======== Extracted material ========

-- ==== Sys2Proof/Machine/Params.lean ====
section
/-! DEFINITION. The parameters of this hardware (rule R6): the OPEN ones are the constants without a body of Config.lean,
the others have the defaults of rules R6, R82 and R121.  Every definition that needs a parameter, the decoder and the encoder
of wire slots among them, reads it here. -/

namespace Sys2Proof.Machine

/-- The parameter table of rule R6.  Every default stands as rule R6 gives it; those rule R6 marks "from general
knowledge" are log entry 7. -/
def params : Config where
  fillDir := Config.openFillDir
  glyphUpper := Config.openGlyphUpper
  glyphLower := Config.openGlyphLower
  glyphDigit := Config.openGlyphDigit
  glyphFallback := Config.openGlyphFallback
  defaultIntensity := Config.openDefaultIntensity
  intToText := Config.openIntToText
  codeUpperA := 65
  codeLowerA := 97
  codeDigit0 := 48
  codeSpace := 32
  pairOrder := .valueFirst
  colBitOrder := .bitToRow
  opcNoop := 0
  opcRow := fun r => BitVec.ofNat 8 (r.val + 1)
  opcDecode := 9
  opcIntensity := 10
  opcScanLimit := 11
  opcShutdown := 12
  opcDisplayTest := 15
  valPowerDown := 0
  valPowerUp := 1
  valDecodeOff := 0
  valTestOff := 0

end Sys2Proof.Machine
end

========

Action item
Could you state how many lines of the entries contain the word "lean"? Only the number is wanted.

Result of the exercise
2